Facilitate intergenerational mortgages with interest coupons no higher than what the Bank of Jamaica is lending to usurers. Transform dead assets into live, tradeable resources.
That way, we would not need to borrow any foreign money or submit to any foreign designs. We have the money already saved.
ENHANCE COMMUNITY
That way, we retain and enhance community, family and local enterprise, achieve capital gains and avoid the anomie of high-rise living, rather than realise the reasonable fears of the residents expressed so forcefully at the town hall meeting.
The people want development but they remember, and will resist, a repeat of the cruel political cleansing of Back-o-Wall 50 or so years ago. Urban renewal has to be done a different way this time around.
Having determined a method of relieving the squalor of the dormitory communities, the authorities can then turn to the matter of the Parliament building and the park in general. The terrible inadequacies of George William Gordon House need no rehearsal.

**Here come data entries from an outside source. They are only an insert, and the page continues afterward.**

/-- The comparison of one end leaves the other as settled as it was. -/
theorem State.compareLamps_keeps (s : State) {e f : BridgeEnd} (hne : f ≠ e) :
    (s.compareLamps e).lampsSettled f = s.lampsSettled f := by
  have hb := s.compareLamps_bridge e
  obtain ⟨ha, hl⟩ := Bridge.aspect_lamps_congr (a := (s.compareLamps e).bridge) (b := s.bridge) f
    hb.2.2.2.2.2.2.2.2.1 hb.2.2.2.2.2.2.2.2.2.1 hb.2.2.2.2.2.2.2.2.2.2.1 hb.2.2.2.2.2.2.2.2.2.2.2.1
  have hfb : ∀ on, (s.setFeedback e on).bridge.feedback f = s.bridge.feedback f := by
    intro on
    cases e <;> cases f <;> first | rfl | exact absurd rfl hne
  have hfe : ∀ on, (s.setFeedback e on).faultEntry (lampKey f) = s.faultEntry (lampKey f) := by
    intro on; cases e <;> rfl
  have h1 : (s.compareLamps e).bridge.feedback f = s.bridge.feedback f := by
    unfold State.compareLamps
    split
    · simp only [State.clearFault_frame]
      exact hfb false
    · split
      · rfl
      · exact hfb true
  have h2 : (s.compareLamps e).faultEntry (lampKey f) = s.faultEntry (lampKey f) := by
    unfold State.compareLamps
    split
    · rw [State.clearFault_other _ (lampKey_place_ne hne), hfe]
    · split
      · rfl
      · exact hfe true
  unfold State.lampsSettled
  rw [ha, hl, h1, h2]

/-- The aspects depend on the state, the grant, the advance mark and the hold set alone (R74). -/
theorem Bridge.aspectFor_congr {a b : Bridge} (e : BridgeEnd) (h1 : a.state = b.state) (h2 : a.grant = b.grant)
    (h3 : a.advance = b.advance) (h4 : a.holds = b.holds) : a.aspectFor e = b.aspectFor e := by
  simp [Bridge.aspectFor, h1, h2, h3, h4]

/-- What the commanding of the signals leaves: the aspects of R74, the lamps compared, the rest of the bridge as it
was, and a FAULT source that was not to be set still not to be set. -/
theorem State.recommand_spec (s : State) :
    s.recommand.bridge.waiting = s.bridge.waiting ∧ s.recommand.bridge.arrivals = s.bridge.arrivals ∧
    s.recommand.bridge.state = s.bridge.state ∧ s.recommand.bridge.startMark = s.bridge.startMark ∧
    s.recommand.bridge.grant = s.bridge.grant ∧ s.recommand.bridge.grantTimer = s.bridge.grantTimer ∧
    s.recommand.bridge.advance = s.bridge.advance ∧ s.recommand.bridge.withheld = s.bridge.withheld ∧
    s.recommand.bridge.holds = s.bridge.holds ∧
    s.recommand.bridge.aspectA = s.bridge.aspectFor .a ∧ s.recommand.bridge.aspectB = s.bridge.aspectFor .b ∧
    s.recommand.lampsSettled .a = true ∧ s.recommand.lampsSettled .b = true ∧
    (s.faultJudged = false → s.recommand.faultJudged = false) := by
  unfold State.recommand
  simp only []
  refine ⟨?_, ?_, ?_, ?_, ?_, ?_, ?_, ?_, ?_, ?_, ?_, ?_, ?_, ?_⟩
  iterate 11 simp [State.compareLamps_bridge]
  · rw [State.compareLamps_keeps _ (by decide)]
    exact State.compareLamps_settles _ _
  · exact State.compareLamps_settles _ _
  · intro h
    exact State.compareLamps_faultJudged _ _ (State.compareLamps_faultJudged _ _ h)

It is so inefficent to work there that, up to now, I have supported the proposal for a new structure at Heroes Park along the lines first envisaged by Father Manley.
But given the need to be frugal and modest, it may be better to settle for the Bruce Golding idea of extending and modernising the existing structure. There are several options. Were the adjacent JMA building to be acquired, plenty of fairly modern space for offices, meeting rooms and parking could be quickly added at a fraction of the cost of a new building. Another recourse would be to repossess and recondition Headquarters House which has a chamber quite suitable in size and ambience for a Senate or for committee use.
Any of these alternatives could employ the acumen of local architects and be provided for without strain from the Budget over, say, three years.
Then there remains Heroes Park: now used, for the most part as a sprawling car park, a dust bowl masquerading as a playground, and a cemetery. The car warehouse must go now. It is wholly inconsistent with any concept of an urban recreation area. The park owners, the KSAMC, ought to take shame out of their eyes by following the example of the Housing Trust to create and manage a downtown Emancipation Park that would be like a lung breathing life into Kingston’s restoration.
Please let us change the narrative now.